Tamil Nadu State AIDS Control Society Project Director Supriya Sahu says: “I don’t see a stoppage of funds in the near future. However, we have new issues that we are addressing now.” She also emphasises that the early thrust on prevention and targeted intervention gainfully employed by the State to reduce prevalence should be sustained to prevent a reversal.

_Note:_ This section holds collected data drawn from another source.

/-- What a port does at once leaves it sound whatever it was, when a lost target is a loop. -/
theorem PortRec.advance_sound (r : PortRec) (h : ∀ sw, r.switching = some sw → sw.lost = true → ∃ k d g, sw.target = .loop k d g) :
    (r.advance loops station).1.Sound loops station := by
  unfold PortRec.advance
  split
  · rename_i e; exact r.sound_of_still e
  · rename_i sw e
    split
    · split
      · exact PortRec.sound_of_still _ rfl
      · rename_i hl
        split
        · exact PortRec.sound_of_still _ rfl
        · rename_i hq
          simp only [Bool.or_eq_true, beq_iff_eq, Bool.and_eq_true, Option.isNone_iff_eq_none, not_or, not_and] at hq
          refine ⟨?_, ?_, ?_⟩
          · intro x hx hs; cases hx; cases hs
          · intro x hx _; cases hx
            exact ⟨by simpa using hl, hq.1, fun hg => by simpa using hq.2 hg⟩
          · intro x hx hs; cases hx; exact absurd hs hl
    · rename_i hc
      simp only [Bool.or_eq_true, beq_iff_eq, not_or] at hc
      refine ⟨?_, ?_, h⟩
      · intro x _ _; exact ⟨hc.1.2, by simpa using hc.2⟩
      · intro x hx hs
        rw [e] at hx; cases hx
        exact absurd hs hc.1.1

theorem targetIdle_loop (x : Source) (h : targetIdle loops x = true) : ∃ k d g, x = .loop k d g := by
  cases x with
  | loop k d g => exact ⟨k, d, g, rfl⟩
  | none => cases h
  | fallback fd => cases h

theorem PortRec.request_sound (r : PortRec) (low : Bool) (x : Source) (h : r.Sound loops station) :
    (r.request loops station low x).1.Sound loops station := by
  unfold PortRec.request
  split
  · split
    · exact h
    · apply PortRec.advance_sound
      intro sw e hl; cases e; exact targetIdle_loop _ hl
  · split
    · exact h
    · split
      · exact PortRec.sound_of_still _ rfl
      · apply PortRec.advance_sound
        intro sw e hl; cases e; exact targetIdle_loop _ hl

theorem PortRec.loopGone_sound (r : PortRec) (k : LoopIx)
    (h : ∀ sw, r.switching = some sw → sw.lost = true → ∃ k d g, sw.target = .loop k d g) :
    (r.loopGone loops station k).1.Sound loops station := by
  apply PortRec.advance_sound
  intro sw e hl
  cases hs : r.switching with
  | none => rw [hs] at e; cases e
  | some sw0 =>
    rw [hs] at e
    simp only [Option.map_some, Option.some.injEq] at e
    subst e
    split at hl
    · rename_i hk
      rw [if_pos hk]
      cases ht : sw0.target with
      | loop j d g => exact ⟨j, d, g, rfl⟩
      | none => rw [ht] at hk; cases hk
      | fallback fd => rw [ht] at hk; cases hk
    · rename_i hk
      rw [if_neg hk]
      exact h sw0 hs hl

theorem PortRec.beginStasis_sound (r : PortRec) (h : r.Sound loops station) : (r.beginStasis loops station).1.Sound loops station := by
  apply PortRec.advance_sound
  intro sw e hl
  cases hs : r.switching with
  | none => rw [hs] at e; cases e
  | some sw0 => rw [hs] at e; cases e; exact h.lostTarget sw0 hs hl

theorem PortRec.lowPhase_sound (r : PortRec) (o : CountOrigin) (h : r.Sound loops station) : (PortRec.lowPhase o r).1.Sound loops station := by
  unfold PortRec.lowPhase
  split
  · exact PortRec.sound_of_still _ rfl
  · exact h

theorem PortRec.unalign_sound (r : PortRec) (g : GroupIx) (h : r.Sound loops station) : (r.unalign loops station g).1.Sound loops station := by
  apply PortRec.advance_sound
  intro sw e hl
  cases hs : r.switching with
  | none => rw [hs] at e; cases e
  | some sw0 =>
    rw [hs] at e; cases e
    obtain ⟨k, d, g0, ht⟩ := h.lostTarget sw0 hs hl
    simp only [ht]
    cases g0 with
    | none => exact ⟨k, d, none, rfl⟩
    | some j =>
      show ∃ k' d' g', (if j = g then Source.loop k d Option.none else Source.loop k d (some j)) = .loop k' d' g'
      split
      · exact ⟨k, d, none, rfl⟩
      · exact ⟨k, d, some j, rfl⟩

/-- A new position in the count leaves a port sound. -/
theorem PortRec.count_sound (r : PortRec) (n : Nat) (o : CountOrigin) (h : r.Sound loops station) :
    ({ r with count := n, origin := o } : PortRec).Sound loops station :=
  ⟨h.beforeStasis, h.inStasis, h.lostTarget⟩

theorem PortRec.rollover_sound (r : PortRec) (g : GroupIx) (v : Nat) (o : CountOrigin) (h : r.Sound loops station) :
    (PortRec.rollover g v o r).1.Sound loops station := by
  unfold PortRec.rollover
  split
  · split
    · exact r.count_sound 0 o h
    · exact h
  · split
    · split
      · exact PortRec.sound_of_still _ rfl
      · exact h
    · split
      · exact r.count_sound 0 o h
      · exact h

/-! ### Lines -/

/-- A divider's line comes round with its count: whole counts more change no level (04 R72). -/
theorem dividerLow_add (d half m : Nat) : dividerLow d (half + 2 * (d * m)) = dividerLow d half := by
  unfold dividerLow
  rw [show half + 2 * (d * m) = half + 2 * d * m by ring, Nat.add_mul_mod_self_left]

/-- The takeover of a pending value changes no edge of a divider that divides the value which was in force (04 R81, R82). -/
theorem dividerLow_takeover (d half value n : Nat) (o : CountOrigin) (input : ClockInput) (h : d ∣ value) :
    dividerLow d (half + 2 * (CountOrigin.takeover o value n).lead input) = dividerLow d (half + 2 * o.lead input) := by
  obtain ⟨c, rfl⟩ := h
  rw [show (CountOrigin.takeover o (d * c) n).lead input = o.lead input + d * c * Config.laps n from rfl,
    show half + 2 * (o.lead input + d * c * Config.laps n) = half + 2 * o.lead input + 2 * (d * (c * Config.laps n)) by ring, dividerLow_add]

/-- A source that loses its alignment keeps its loop and divider, and every other source is as it was (04 R83). -/
theorem Source.unalign_eq (g : GroupIx) (x : Source) : x.unalign g = x ∨ ∃ k d, x = .loop k d (some g) ∧ x.unalign g = .loop k d Option.none := by
  cases x with
  | none => exact Or.inl rfl
  | fallback fd => exact Or.inl rfl
  | loop k d h =>
    cases h with
    | none => exact Or.inl rfl
    | some j =>
      by_cases e : j = g
      · subst e; exact Or.inr ⟨k, d, rfl, if_pos rfl⟩
      · exact Or.inl (if_neg e)

@[simp] theorem Source.unalign_input (g : GroupIx) (x : Source) : (x.unalign g).input = x.input := by
  rcases x.unalign_eq g with e | ⟨k, d, rfl, e⟩
  · rw [e]
  · rw [e]; rfl

@[simp] theorem Source.unalign_divider (g : GroupIx) (x : Source) : (x.unalign g).divider = x.divider := by
  rcases x.unalign_eq g with e | ⟨k, d, rfl, e⟩
  · rw [e]
  · rw [e]; rfl

@[simp] theorem Source.unalign_silent (g : GroupIx) (x : Source) : silentSource loops station (x.unalign g) = silentSource loops station x := by
  rcases x.unalign_eq g with e | ⟨k, d, rfl, e⟩
  · rw [e]
  · rw [e]; rfl

@[simp] theorem Source.unalign_none (g : GroupIx) (x : Source) : (x.unalign g == Source.none) = (x == Source.none) := by
  rcases x.unalign_eq g with e | ⟨k, d, rfl, e⟩
  · rw [e]
  · rw [e]; rfl

/-- What a port does at once by the state of its sources changes no level: its line is low already where the record changes (04 R75 to R77). -/
theorem PortRec.advance_lineLow (r : PortRec) (m : Nat) : (r.advance loops station).1.lineLow loops station m = r.lineLow loops station m := by
  unfold PortRec.advance
  split
  · rfl
  · rename_i sw e
    split
    · rename_i h
      have low : r.lineLow loops station m = true := by
        simp only [PortRec.lineLow, PortRec.inStasis, e]
        simp only [Bool.or_eq_true] at h ⊢
        tauto
      rw [low]
      split
      · rfl
      · split
        · rename_i q
          simp only [Bool.or_eq_true, beq_iff_eq, Bool.and_eq_true] at q
          rcases q with q | q
          · simp [PortRec.completed, PortRec.lineLow, q]
          · simp [PortRec.completed, PortRec.lineLow, q.2]
        · simp [PortRec.lineLow, PortRec.inStasis]
    · rfl

/-- A port that loses its alignment keeps its line (04 R83, R84). -/
theorem PortRec.unalign_lineLow (r : PortRec) (g : GroupIx) (m : Nat) :
    (r.unalign loops station g).1.lineLow loops station m = r.lineLow loops station m := by
  unfold PortRec.unalign
  rw [PortRec.advance_lineLow]
  cases e : r.switching <;> simp [PortRec.lineLow, PortRec.inStasis, PortRec.position, e]

/-! ### The whole unit -/

@[simp] theorem begun_ports (u : SwitchUnit) : u.begun.ports = u.ports := rfl
@[simp] theorem begun_dividers (u : SwitchUnit) : u.begun.dividers = u.dividers := rfl
@[simp] theorem begun_reports (u : SwitchUnit) : u.begun.reports = u.reports := rfl
@[simp] theorem begun_draws (u : SwitchUnit) : u.begun.draws = u.draws := rfl
@[simp] theorem begun_sameMoment (u : SwitchUnit) : u.begun.sameMoment = u.sameMoment := rfl
@[simp] theorem begun_starts (u : SwitchUnit) : u.begun.starts = u.starts + 1 := rfl
@[simp] theorem establish_ports (u : SwitchUnit) (g : GroupIx) (k : LoopIx) (v : Nat) : (u.establish g k v).ports = u.ports := rfl
@[simp] theorem establish_reports (u : SwitchUnit) (g : GroupIx) (k : LoopIx) (v : Nat) : (u.establish g k v).reports = u.reports := rfl
@[simp] theorem establish_draws (u : SwitchUnit) (g : GroupIx) (k : LoopIx) (v : Nat) : (u.establish g k v).draws = u.draws := rfl
@[simp] theorem establish_starts (u : SwitchUnit) (g : GroupIx) (k : LoopIx) (v : Nat) : (u.establish g k v).starts = u.starts + 1 := rfl
@[simp] theorem establish_sameMoment (u : SwitchUnit) (g : GroupIx) (k : LoopIx) (v : Nat) : (u.establish g k v).sameMoment = u.sameMoment := rfl
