theorem witness_ReadTransferAndStartUpCommands :
    ({ card with maint := { card.maint with response := some { status := .ok, payload := [] } } }).readTransfer = [0x00#8, 0x00#8] ∧
    card.maint.response = none ∧ card.readTransfer = [0x0F#8] ∧ settlingCard.readTransfer = [0x0F#8] ∧ supplyHeldCard.readTransfer = [] ∧
    (let s := { card with maint := { card.maint with waiting := some [0x01#8, 0x00#8] } }
     s.pending = [] ∧ parseCommand [0x01#8, 0x00#8] = some .identify ∧ (idled s).pending = [.identify]) := by decide +kernel

/-- The bytes a controller reads past a response and past NOT_READY (R173). -/
theorem witness_ReadTransferAndStartUpCommands_further :
    ({ card with maint := { card.maint with response := some { status := .ok, payload := [0x07#8] } } }).readBytes 5 =
      [0x00#8, 0x01#8, 0x07#8, 0xFF#8, 0xFF#8] ∧
    ({ card with maint := { card.maint with response := some { status := .ok, payload := [0x07#8] } } }).readBytes 2 = [0x00#8, 0x01#8] ∧
    card.readBytes 3 = [0x0F#8, 0xFF#8, 0xFF#8] ∧ settlingCard.readBytes 2 = [0x0F#8, 0xFF#8] ∧ supplyHeldCard.readBytes 2 = [] := by
  decide +kernel

theorem witness_ReadTransferAndStartUpCommands_startUp :
    (commandParts .identify).isSome = true ∧ (commandParts .restart).isSome = true ∧ Instr.identify ≠ .restart ∧
    settlingCard.restart.startUp = .settling ∧ restartingCard.restart.startUp = .restarting ∧ supplyHeldCard.restart.startUp = .supplyHeld := by
  decide +kernel

/-- IDENTIFY's sixth byte is a free value; the rest and two other payloads, byte by byte. -/
theorem witness_ReadCommandsAnswered :
    table63.restart.startUp = .running ∧ 32 ≤ 32 ∧ 24 ≤ 24 ∧ 12 < 13 ∧
    table63.identifyBytes.drop 12 = [0x00#8, 0x03#8, 0x02#8, 0x00#8] ∧
    table63.sweepBytes = [0x03#8, 0x08#8, 0x01#8, 0x01#8, 0x09#8, 0x01#8, 0x01#8, 0x11#8, 0x01#8, 0x01#8] ∧
    Attention.bytes { counts := #v[0, 1, 3, 0, 0], latched := some .loopFailed } =
      [0x01#8, 0x01#8, 0x00#8, 0x00#8, 0x01#8, 0x01#8, 0x01#8, 0x03#8, 0x00#8, 0x00#8, 0x00#8, 0x00#8] := by decide +kernel

/-- R178's lengths for no grant, a STRANDED grant, one binding and two; an absent handle of READ_PORT is all ones (R175); an EMPTY entry; a
line that runs and one in stasis. -/
theorem witness_ReadPayloads :
    card.grantBytes 4 = [0x00#8, 0x00#8] ∧ ((strandedOn card).grantBytes 4).length = 38 ∧ (table55.grantBytes 12).length = 42 ∧
    (table55.grantBytes 19).length = 46 ∧ (table55.grantBytes 19).drop 37 = [0x02#8, 0x01#8, 0x00#8, 0x04#8, 0x0A#8, 0x02#8, 0x01#8, 0x01#8, 0x07#8] ∧
    (card.portBytes 4).drop 26 = [0xFF#8, 0xFF#8] ∧ ((strandedOn card).portBytes 4).drop 26 = [0x04#8, 0x01#8] ∧
    (planBytes none 1000000).length = 19 ∧ (planBytes (rd card.plan 0) 1000000).length = 19 ∧
    table63.restart.startUp = .running ∧ (rd table63.switch.ports 9).current = .loop 0 10 none ∧
    (table63.loop 0).run = some { entry := 0, mode := .auto } ∧ table63.lineHertz 9 = 12500000 ∧
    (setLine card 4 (.fallback 80)).lineHertz 4 = 12500 ∧
    (let s := { card with switch := { card.switch with
       ports := wr card.switch.ports 4 { current := .fallback 80, switching := some { target := .none, stasis := true, lost := false }, count := 0, origin := .begun 0 } } }
     s.lineHertz 4 = 0) := by decide +kernel

/-! ### Witnesses: references, the plan and the settings -/

theorem witness_SelectorTakesChange :
    let lost := table126.station.setRef .refa { table126.station.ref .refa with state := .absent }
    table126.station.station = some .refa ∧ (table126.station.ref .refa).state = .qualified ∧ (lost.ref .refa).state ≠ .qualified ∧
    stationChange (some .refa) (table126.monitorsChange lost).station.station = some .lost ∧ table126.maint.attention.latched = none ∧
    (after (.referenceWindow .refa .noActivity) table126).maint.attention.latched = some .stationNone ∧
    table76.station.mode = .revertive ∧ table76.station.station = some .xo ∧
    table76.station.restore = some { candidate := .refa, remaining := 7000 } ∧
    (table76.monitorsChange table76.station).station.restore = some { candidate := .refa, remaining := 7000 } := by decide +kernel

theorem witness_LoopAtStationReference :
    (loopOn .tracking 0).state = .tracking ∧ (loopOn .locked 0).state = .locked ∧ (loopOn .waiting 0).state = .waiting ∧
    (loopOn .acquiring 0).state = .acquiring ∧ LoopRec.idle.state = .idle ∧ (loopOn .holdover 0).run.map Run.mode = some .auto ∧
    ({ loopOn .holdover 0 with run := some { entry := 0, mode := .timed 40 } }).run.map Run.mode = some (.timed 40) ∧ Ref.xo ≠ .refa := by
  decide +kernel
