/-- An effect on STATUS and the cursor alone ends alike where the cursors agree. -/
theorem nextEffect_apply_congr (s t : State) (h : t.su = s.su) :
    ((nextEffect s).apply t).su = ((nextEffect s).apply s).su ∧
      ((nextEffect s).apply t).status = ((nextEffect s).apply s).status := by
  rw [nextEffect]
  split
  · exact ⟨h, rfl⟩
  · split
    · exact ⟨h, rfl⟩
    · exact ⟨rfl, rfl⟩

theorem smpNext_sameSamples (s t : State) (h : SameSamples s t) :
    ∃ x y, exec .smpNext s = .next x ∧ exec .smpNext t = .next y ∧ SameSamples x y := by
  have hx := exec_smpNext s
  have hy : exec .smpNext t = .next ((nextEffect s).apply t) := by rw [exec_smpNext, nextEffect_sameSamples s t h]
  obtain ⟨hsu, hstatus⟩ := nextEffect_apply_congr s t h.cursor
  refine ⟨_, _, hx, hy, ?_, hsu, hstatus, smpNext_cursorGood s _ h.good hx⟩
  obtain ⟨hxin, hxbytes⟩ := sameBody_of_exec _ s _ hx
  obtain ⟨hyin, hybytes⟩ := sameBody_of_exec _ t _ hy
  obtain ⟨hin, hbytes⟩ := h.body
  refine ⟨by rw [hyin, hin, hxin], fun j hj => ?_⟩
  rw [hxin] at hj
  rw [hybytes j (hin ▸ hj), hbytes j hj, hxbytes j hj]

theorem nextSamples_succ (s t : State) (k : Nat) (h : exec .smpNext s = .next t) :
    nextSamples s (k + 1) = nextSamples t k := by
  rw [nextSamples, List.replicate_succ, happenAll, happen, h]
  rfl

theorem nextSamples_sameSamples (k : Nat) (s t : State) (h : SameSamples s t) :
    ∃ x y, nextSamples s k = .next x ∧ nextSamples t k = .next y ∧ SameSamples x y := by
  induction k generalizing s t with
  | zero => exact ⟨s, t, rfl, rfl, h⟩
  | succ k ih =>
    obtain ⟨s', t', hs, ht, h'⟩ := smpNext_sameSamples s t h
    rw [nextSamples_succ s s' k hs, nextSamples_succ t t' k ht]
    exact ih s' t' h'

/-- Settles O37: the second start has the operands of the first, so its effect. -/
theorem sampleStartRestarts : Obligations.SampleStartRestarts := by
  intro s t u v between hin ht hkeeps hu hwidth hsoff hslen hv
  have hst := sameBody_of_exec _ s t ht
  have htu := happenAll_sameBody between t u hkeeps hu
  have htv := sameBody_trans t u v htu (sameBody_of_exec _ u v hv)
  obtain ⟨c, e, heffect⟩ := startEffect_cursor s
  have hts : t = (Effect.cursor c e).apply s := by
    rw [← heffect]
    exact Host.Outcome.next.inj (ht.symm.trans (exec_smpStart s))
  have hvu : v = (Effect.cursor c e).apply u := by
    rw [← heffect, ← startEffect_of_operands s u hwidth hsoff hslen (htu.inLen.trans hst.inLen)]
    exact Host.Outcome.next.inj (hv.symm.trans (exec_smpStart u))
  have hsu : v.su = t.su := by rw [hvu, hts]; rfl
  have hstatus : v.status = t.status := by rw [hvu, hts]; rfl
  refine ⟨hsu, hstatus, (sameBody_trans s t v hst htv).bytes, fun k => ?_⟩
  obtain ⟨x, y, hx, hy, hxy⟩ :=
    nextSamples_sameSamples k t v ⟨htv, hsu, hstatus, smpStart_cursorGood_of_inLen s t hin ht⟩
  exact ⟨x, y, hx, hy, hxy.cursor, hxy.status⟩

end Sys2Proof.SampleProofs
end

section
/-! NOP and the illegal command (44_command_control.md R221, R222): each completes with its code and does nothing
else. -/

namespace Sys2Proof.CommandProofs

open Sys2Proof.Machine Sys2Proof.StateProofs

theorem exec_nop (s : State) : exec .nop s = .next (s.complete .ok) := rfl

theorem exec_illegal (v : Word) (s : State) : exec (.illegal v) s = .next (s.complete .illegalCommand) := rfl

/-- Settles O1: to complete with OK is to write 0 to STATUS. -/
theorem nopSetsStatusOkOnly : Obligations.NopSetsStatusOkOnly :=
  ⟨by decide, exec_nop⟩

/-- Settles O2: the values R222 names are those from 8 up, and to complete with ILLEGAL_COMMAND is to write 0x0A to
STATUS. -/
theorem illegalCommandRaisesOnly : Obligations.IllegalCommandRaisesOnly := by
  intro v s hv
  have hdecode : decodeCommand v = .illegal v := decodeCommand_illegal v (by omega)
  refine ⟨hdecode, ?_⟩
  rw [hdecode]
  exact exec_illegal v s

end Sys2Proof.CommandProofs
end

section
/-! What a raising command leaves (60_exceptions.md R231, R233). Each command's results, class by class, already say
its whole next state; here the raising classes are read off from them. -/

namespace Sys2Proof.CommandProofs

open Sys2Proof.Machine Sys2Proof.EncodingProofs Sys2Proof.DecodeProofs Sys2Proof.SampleProofs

/-- The state an instruction leaves when it raises a code: what it cleared before the raise, and STATUS
(60_exceptions.md R231). -/
def raisedState (i : Instr) (code : Word) (s : State) : State :=
  match i with
  | .nop | .smpNext | .illegal _ => { s with status := code }
  | .smpStart => afterStartRaise code s
  | .encCtrl | .encData => afterEncodeRaise code s
  | _ => afterRaise code s

/-- An instruction ends with OK or SAMPLE_END, or raises one of the codes of R233 and leaves what R231 lists. -/
def EndsOrRaises (i : Instr) (s : State) : Prop :=
  (∃ t, exec i s = .next t ∧ (t.status = 0 ∨ t.status = 8)) ∨
  ∃ code ∈ raisedCodes i, exec i s = .next (raisedState i code s)

theorem raisedState_status (i : Instr) (code : Word) (s : State) : (raisedState i code s).status = code := by
  cases i <;> rfl

/-- An end with neither OK nor SAMPLE_END is a raise. -/
theorem eq_raisedState_of_endsOrRaises (i : Instr) (s t : State) (h : EndsOrRaises i s) (ht : exec i s = .next t)
    (hok : t.status ≠ 0) (hend : t.status ≠ 8) : t.status ∈ raisedCodes i ∧ t = raisedState i t.status s := by
  obtain ⟨u, hu, hstatus⟩ | ⟨code, hcode, hraise⟩ := h
  · cases hu.symm.trans ht
    exact (hstatus.elim hok hend).elim
  · cases hraise.symm.trans ht
    rw [raisedState_status]
    exact ⟨hcode, rfl⟩

/-! ## The commands -/

theorem hdrPack_endsOrRaises (s : State) : EndsOrRaises .hdrPack s := by
  obtain ⟨htype, hnegative, hfield, hescape, htooLong⟩ := headerPackResults.2 s
  by_cases ht : 7 < s.frameType.toNat
  · exact .inr ⟨0x07, by decide, htype ht⟩
  by_cases hlo : s.tlen.toInt < 0
  · exact .inr ⟨0x07, by decide, hnegative (by omega) hlo⟩
  by_cases hhi : s.tlen.toInt ≤ 8191
  · exact .inl ⟨_, hfield (by omega) (by omega) hhi, .inl rfl⟩
  by_cases hesc : 4 ≤ s.frameType.toNat ∧ s.tlen.toInt = 8194
  · exact .inl ⟨_, hescape hesc.1 (by omega) hesc.2, .inl rfl⟩
  · exact .inr ⟨0x06, by decide, htooLong (by omega) (by omega) hesc⟩
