-- ==== Sys2Proof/WellFormed.lean ====
section
/-! DEFINITION. What is well formed: the legal instruction words, read off the opcode map row by row (30_encoding.md R80, R83),
and the host transactions the spec does not refuse whatever the state (60_exceptions.md R245, 70_reset_and_hazards.md R264).
The operand types of `Instr` admit exactly the values its fields can encode (30_encoding.md R71), so every term of `Instr` is
well formed and no check on it is needed. -/
namespace Sys2Proof

/-- One row of the opcode map: a word `w` belongs to the row when `w` masked by `mask` is `value` (30_encoding.md R80). -/
structure OpcodeRow where
  mask : Word
  value : Word
  deriving DecidableEq, Repr

/-- The row an instruction stands in (30_encoding.md R80). -/
def Instr.row : Instr → OpcodeRow
  | .cls => ⟨0xFFFF, 0x00E0⟩
  | .ret => ⟨0xFFFF, 0x00EE⟩
  | .jp _ => ⟨0xF000, 0x1000⟩
  | .call _ => ⟨0xF000, 0x2000⟩
  | .seImm _ _ => ⟨0xF000, 0x3000⟩
  | .sneImm _ _ => ⟨0xF000, 0x4000⟩
  | .seReg _ _ => ⟨0xF000, 0x5000⟩
  | .ldImm _ _ => ⟨0xF000, 0x6000⟩
  | .addImm _ _ => ⟨0xF000, 0x7000⟩
  | .ldReg _ _ => ⟨0xF00F, 0x8000⟩
  | .orReg _ _ => ⟨0xF00F, 0x8001⟩
  | .andReg _ _ => ⟨0xF00F, 0x8002⟩
  | .xorReg _ _ => ⟨0xF00F, 0x8003⟩
  | .addReg _ _ => ⟨0xF00F, 0x8004⟩
  | .subReg _ _ => ⟨0xF00F, 0x8005⟩
  | .shrReg _ _ => ⟨0xF00F, 0x8006⟩
  | .subnReg _ _ => ⟨0xF00F, 0x8007⟩
  | .shlReg _ _ => ⟨0xF00F, 0x800E⟩
  | .sneReg _ _ => ⟨0xF000, 0x9000⟩
  | .ldI _ => ⟨0xF000, 0xA000⟩
  | .jpV0 _ => ⟨0xF000, 0xB000⟩
  | .rnd _ _ => ⟨0xF000, 0xC000⟩
  | .drw _ _ _ => ⟨0xF000, 0xD000⟩
  | .skp _ => ⟨0xF0FF, 0xE09E⟩
  | .sknp _ => ⟨0xF0FF, 0xE0A1⟩
  | .ldFromDT _ => ⟨0xF0FF, 0xF007⟩
  | .ldKey _ => ⟨0xF0FF, 0xF00A⟩
  | .ldDT _ => ⟨0xF0FF, 0xF015⟩
  | .ldST _ => ⟨0xF0FF, 0xF018⟩
  | .addI _ => ⟨0xF0FF, 0xF01E⟩
  | .ldF _ => ⟨0xF0FF, 0xF029⟩
  | .ldB _ => ⟨0xF0FF, 0xF033⟩
  | .stRegs _ => ⟨0xF0FF, 0xF055⟩
  | .ldRegs _ => ⟨0xF0FF, 0xF065⟩

/-- One instruction of each row, in the order of the opcode map (30_encoding.md R80); the operands do not matter. -/
def opcodeSamples : List Instr :=
  [.cls, .ret, .jp 0, .call 0, .seImm 0 0, .sneImm 0 0, .seReg 0 0, .ldImm 0 0, .addImm 0 0, .ldReg 0 0, .orReg 0 0,
   .andReg 0 0] ++
  [.xorReg 0 0, .addReg 0 0, .subReg 0 0, .shrReg 0 0, .subnReg 0 0, .shlReg 0 0, .sneReg 0 0, .ldI 0, .jpV0 0, .rnd 0 0,
   .drw 0 0 0, .skp 0] ++
  [.sknp 0, .ldFromDT 0, .ldKey 0, .ldDT 0, .ldST 0, .addI 0, .ldF 0, .ldB 0, .stRegs 0, .ldRegs 0]

/-- The opcode map: its 34 rows (30_encoding.md R80). -/
def opcodeMap : List OpcodeRow := opcodeSamples.map Instr.row

/-- A row matches a word (30_encoding.md R80). -/
def OpcodeRow.matchesWord (r : OpcodeRow) (w : Word) : Bool := w &&& r.mask == r.value

/-- A word is legal when some row of the opcode map matches it (30_encoding.md R80, R83). -/
def legalWord (w : Word) : Bool := opcodeMap.any (·.matchesWord w)

/-- A host transaction that the spec does not refuse for its operand alone: a key code is at most 15 (60_exceptions.md R245), a
program image at most 3584 bytes long (70_reset_and_hazards.md R264). -/
def Machine.HostOp.wf : Machine.HostOp → Bool
  | .cycle _ => true
  | .resume k => k ≤ 15
  | .reset => true
  | .load image => image.length ≤ 3584

end Sys2Proof
end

Some new areas of prevention that emerge include populations in rural areas, labour unions, factories, refugees, prisons and the police force.

Akhila Shivadas of the Centre for Advocacy and Research agrees that the “rural epidemic” remains a big challenge in Tamil Nadu, which calls for more intensive efforts. Ms. Sahu says interventions in these areas have already begun.

The TANSACS also sees the need to address the hitherto dormant issues of social security and human rights of the positive people. It is also focussing on providing social security for persons living with HIV/AIDS, especially women, single mothers or widows and destitutes. Ms. Shivadas points to the leading role Tamil Nadu must play as a State with a rich experience of fighting the epidemic. “Tamil Nadu is far ahead of the rest of the country in some areas. This needs to be shared and disseminated to other States, with appropriate alterations,” she says. Rama Pandian of TN Network of Positive People talks of the importance of effecting unity and co-ordination among the positive networks.